%%

/-- HEARTBEAT from the leader to a follower mirrors the recovery record. HEARTBEAT_TIMEOUT of a leader with a follower makes the follower lead, TAKEOVERS one more, with a reconciliation begun; of a follower it is reset with event 0x0002. SUPERVISOR_SELF_CHECK_END
has the core lead or follow, or FAILED. WATCHDOG_RESTART loads its period, at least 100; WATCHDOG_EXPIRY counts with event 0x0003 and resets the core, a leader's with takeover. RECOVERY_NEED begins with event 0x0004 or is queued (a reconciliation joins one in progress or queued), FAULT# asserted when the queue is full;
RECONCILIATION counts in SCH.RECON.GEN and has the queue interface run. A reconciliation's TARGET is a reading of the model (log entry 151). -/
def Obligations.Supervisors : Prop :=
  (∀ (s : State) (dst : SvNo), s.leaderNo = 1 - dst.val → (s.sv (1 - dst.val) = svLeading ∨ s.sv (1 - dst.val) = svHalted) → s.sv dst = svFollowing →
    Gives (.heartbeat dst) s (RegsOnly [] { s with sup := { s.sup with mirror := (s.sup.gen, s.sup.kind, s.sup.step) } })) ∧
  (∀ (s : State) (who : SvNo), s.sup.kind = 0 → s.sup.queue = [] → s.jr.departDue = false →
    (s.leaderNo = who.val → s.sv who = svLeading → s.sv (1 - who.val) = svFollowing → Gives (.heartbeatTimeout who) s fun t =>
      t.leaderNo = 1 - who.val ∧ t.sv (1 - who.val) = svLeading ∧ t.sv who = svResetting ∧ t.sup.leader = 1 - who.val ∧
      t.fld SUP_STATUS SUP_STATUS_TAKEOVERS = (s.fld SUP_STATUS SUP_STATUS_TAKEOVERS + 1) % 2 ^ 32 ∧ t.sup.kind = 1) ∧
    (s.leaderNo = who.val → s.sv who = svLeading → s.sv (1 - who.val) ≠ svFollowing → Gives (.heartbeatTimeout who) s fun t =>
      t.sv who = svFailed ∧ t.pins.fault = true ∧ t.sup.noLead = true ∧ LastEvent 0x0006 t) ∧
    (s.leaderNo = 1 - who.val → s.leads = true → s.sv who = svFollowing → Gives (.heartbeatTimeout who) s fun t => t.sv who = svResetting ∧ t.leaderNo = s.leaderNo ∧ t.sup = s.sup) ∧
    (∀ pass : Bool, (s.sv who = svOff ∨ s.sv who = svResetting) → s.clk.mgmtReset = false → s.pwr.inReset.contains (0x600 + who) = false → s.sup.noLead = false →
      (s.sup.leader = who.val ∨ (s.sup.leader = 1 - who.val ∧ s.sv (1 - who.val) ≠ svFailed)) → (pass = false → s.sv (1 - who.val) ≠ svFollowing) →
      Gives (.supervisorSelfCheckEnd who pass) s fun t => t.sv who = if pass then (if s.sup.leader = who.val then svLeading else svFollowing) else svFailed) ∧
    ((s.sv who = svOff ∨ s.sv who = svResetting) → s.clk.mgmtReset = false → s.pwr.inReset.contains (0x600 + who) = false → s.sup.noLead = false →
      s.sup.leader = 1 - who.val → s.sv (1 - who.val) = svFailed →
      Gives (.supervisorSelfCheckEnd who true) s fun t => t.sv who = svLeading ∧ t.leaderNo = who.val)) ∧
  (∀ (s : State) (c : CoreNo),
    (∀ period : BitVec 24, s.coreHalted c = false → s.clk.mgmtReset = false → Gives (.watchdogRestart c period) s fun t => t.fld (SUP_WDOG c) SUP_WDOG_REMAIN = max period.toNat 100 ∧
      (t.core c).period = max period.toNat 100 ∧ RegsOnly [SUP_WDOG c] { s with cores := t.cores } t) ∧
    (s.fldOn (SUP_WDOG c) SUP_WDOG_FROZEN = false → s.clk.mgmtReset = false → s.sup.kind = 0 → s.sup.queue = [] → s.jr.departDue = false → (c.val < 2 → s.leaderNo ≠ c.val) →
      Gives (.watchdogExpiry c) s fun t => t.fld (SUP_WDOG c) SUP_WDOG_EXPIRIES = satAdd 16 (s.fld (SUP_WDOG c) SUP_WDOG_EXPIRIES) 1 ∧ t.fld (SUP_WDOG c) SUP_WDOG_REMAIN = 0 ∧
        t.core c = {} ∧ (c.val < 2 → t.sv c = svResetting) ∧ ∃ e ∈ t.evt.log, e.code = 0x0003) ∧
    (s.fldOn (SUP_WDOG c) SUP_WDOG_FROZEN = false → s.clk.mgmtReset = false → s.sup.kind = 0 → s.sup.queue = [] → s.jr.departDue = false →
      c.val < 2 → s.leaderNo = c.val → s.sv (1 - c.val) = svFollowing →
      Gives (.watchdogExpiry c) s fun t => t.fld (SUP_WDOG c) SUP_WDOG_EXPIRIES = satAdd 16 (s.fld (SUP_WDOG c) SUP_WDOG_EXPIRIES) 1 ∧
        t.core c = {} ∧ t.sv c = svResetting ∧ t.leaderNo = 1 - c.val ∧ t.sv (1 - c.val) = svLeading ∧ t.sup.kind = 1)) ∧
  (∀ (s : State) (kind : BitVec 8) (target : Data), 1 ≤ kind.toNat → kind.toNat ≤ 6 →
    let tgt := if kind = 1 then s.reconTarget else target
    (s.sup.kind = 0 → s.sup.queue = [] → s.leads = false ∨ kind = 1 → Gives (.recoveryNeed kind target) s fun t => t.sup.kind = kind.toNat ∧ t.sup.step = 1 ∧ t.sup.target = tgt ∧
      t.sup.gen = (s.sup.gen + 1) % 2 ^ 32 ∧ t.fld SUP_RECOVERY SUP_RECOVERY_KIND = kind.toNat ∧ t.reg SUP_RECOVERY_TARGET = tgt ∧ Logs 0x0004 s t) ∧
    (s.sup.kind ≠ 0 → s.leads = false → s.sup.queue.length < 14 → (kind = 1 → s.sup.kind ≠ 1 ∧ ∀ n ∈ s.sup.queue, n.1 ≠ 1) → Gives (.recoveryNeed kind target) s fun t =>
      t.sup = { s.sup with queue := queueNeed s.sup.queue (kind.toNat, tgt) } ∧ RegsOnly [SUP_RECOVERY, SUP_RECOVERY_TARGET] { s with sup := t.sup } t) ∧
    (s.sup.kind ≠ 0 → s.leads = false → 14 ≤ s.sup.queue.length → (kind = 1 → s.sup.kind ≠ 1 ∧ ∀ n ∈ s.sup.queue, n.1 ≠ 1) → Gives (.recoveryNeed kind target) s fun t =>
      t.pins.fault = true ∧ t.sup = s.sup ∧ Logs 0x0006 s t) ∧
    (kind = 1 → s.sup.kind = 1 → Gives (.recoveryNeed kind target) s
      (RegsOnly [SUP_RECOVERY, SUP_RECOVERY_TARGET] { s with sup := { s.sup with target := s.sup.target ||| s.reconTarget } })) ∧
    (kind = 1 → s.sup.kind ≠ 0 → s.sup.kind ≠ 1 → (∃ n ∈ s.sup.queue, n.1 = 1) → Gives (.recoveryNeed kind target) s (RegsOnly []
      { s with sup := { s.sup with queue := s.sup.queue.map (fun n => if n.1 = 1 then (1, n.2 ||| s.reconTarget) else n) } })) ∧
    (kind = 6 → s.sup.kind = 0 → s.sup.queue = [] → s.leads = true → s.jr.departDue = false → Gives (.recoveryNeed kind target) s fun t => t.sup.kind = 0 ∧ LastEvent 0x0005 t)) ∧
  (∀ (s : State) (pageRead : HostRead) (badRings : List RingNo), s.sup.kind = 1 → s.sup.queue = [] → s.leads = true → s.host.linkUp = true → s.qif ≠ 3 → s.qif ≠ 4 → s.jr.departDue = false →
    Gives (.reconciliation pageRead badRings) s fun t => t.fld SCH_RECON SCH_RECON_GEN = (s.fld SCH_RECON SCH_RECON_GEN + 1) % 2 ^ 32 ∧ t.fld SCH_RECON SCH_RECON_STEP = 0 ∧
      t.fld SCH_RECON SCH_RECON_RETAINED = bit01 s.jr.valid ∧ t.qif = 2 ∧ t.sup.kind = 0 ∧ LastEvent 0x0005 t)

%%

## Aim of the task
Every line above from the line with "(s.sup.leader = who.val" to the line with "(s.sup.kind = 0", both included, must be reproduced exactly, and no other line may appear.

## Expected output
      (s.sup.leader = who.val ∨ (s.sup.leader = 1 - who.val ∧ s.sv (1 - who.val) ≠ svFailed)) → (pass = false → s.sv (1 - who.val) ≠ svFollowing) →
      Gives (.supervisorSelfCheckEnd who pass) s fun t => t.sv who = if pass then (if s.sup.leader = who.val then svLeading else svFollowing) else svFailed) ∧
    ((s.sv who = svOff ∨ s.sv who = svResetting) → s.clk.mgmtReset = false → s.pwr.inReset.contains (0x600 + who) = false → s.sup.noLead = false →
      s.sup.leader = 1 - who.val → s.sv (1 - who.val) = svFailed →
      Gives (.supervisorSelfCheckEnd who true) s fun t => t.sv who = svLeading ∧ t.leaderNo = who.val)) ∧
  (∀ (s : State) (c : CoreNo),
    (∀ period : BitVec 24, s.coreHalted c = false → s.clk.mgmtReset = false → Gives (.watchdogRestart c period) s fun t => t.fld (SUP_WDOG c) SUP_WDOG_REMAIN = max period.toNat 100 ∧
      (t.core c).period = max period.toNat 100 ∧ RegsOnly [SUP_WDOG c] { s with cores := t.cores } t) ∧
    (s.fldOn (SUP_WDOG c) SUP_WDOG_FROZEN = false → s.clk.mgmtReset = false → s.sup.kind = 0 → s.sup.queue = [] → s.jr.departDue = false → (c.val < 2 → s.leaderNo ≠ c.val) →
      Gives (.watchdogExpiry c) s fun t => t.fld (SUP_WDOG c) SUP_WDOG_EXPIRIES = satAdd 16 (s.fld (SUP_WDOG c) SUP_WDOG_EXPIRIES) 1 ∧ t.fld (SUP_WDOG c) SUP_WDOG_REMAIN = 0 ∧
        t.core c = {} ∧ (c.val < 2 → t.sv c = svResetting) ∧ ∃ e ∈ t.evt.log, e.code = 0x0003) ∧
    (s.fldOn (SUP_WDOG c) SUP_WDOG_FROZEN = false → s.clk.mgmtReset = false → s.sup.kind = 0 → s.sup.queue = [] → s.jr.departDue = false →
      c.val < 2 → s.leaderNo = c.val → s.sv (1 - c.val) = svFollowing →
      Gives (.watchdogExpiry c) s fun t => t.fld (SUP_WDOG c) SUP_WDOG_EXPIRIES = satAdd 16 (s.fld (SUP_WDOG c) SUP_WDOG_EXPIRIES) 1 ∧
        t.core c = {} ∧ t.sv c = svResetting ∧ t.leaderNo = 1 - c.val ∧ t.sv (1 - c.val) = svLeading ∧ t.sup.kind = 1)) ∧
  (∀ (s : State) (kind : BitVec 8) (target : Data), 1 ≤ kind.toNat → kind.toNat ≤ 6 →
    let tgt := if kind = 1 then s.reconTarget else target
    (s.sup.kind = 0 → s.sup.queue = [] → s.leads = false ∨ kind = 1 → Gives (.recoveryNeed kind target) s fun t => t.sup.kind = kind.toNat ∧ t.sup.step = 1 ∧ t.sup.target = tgt ∧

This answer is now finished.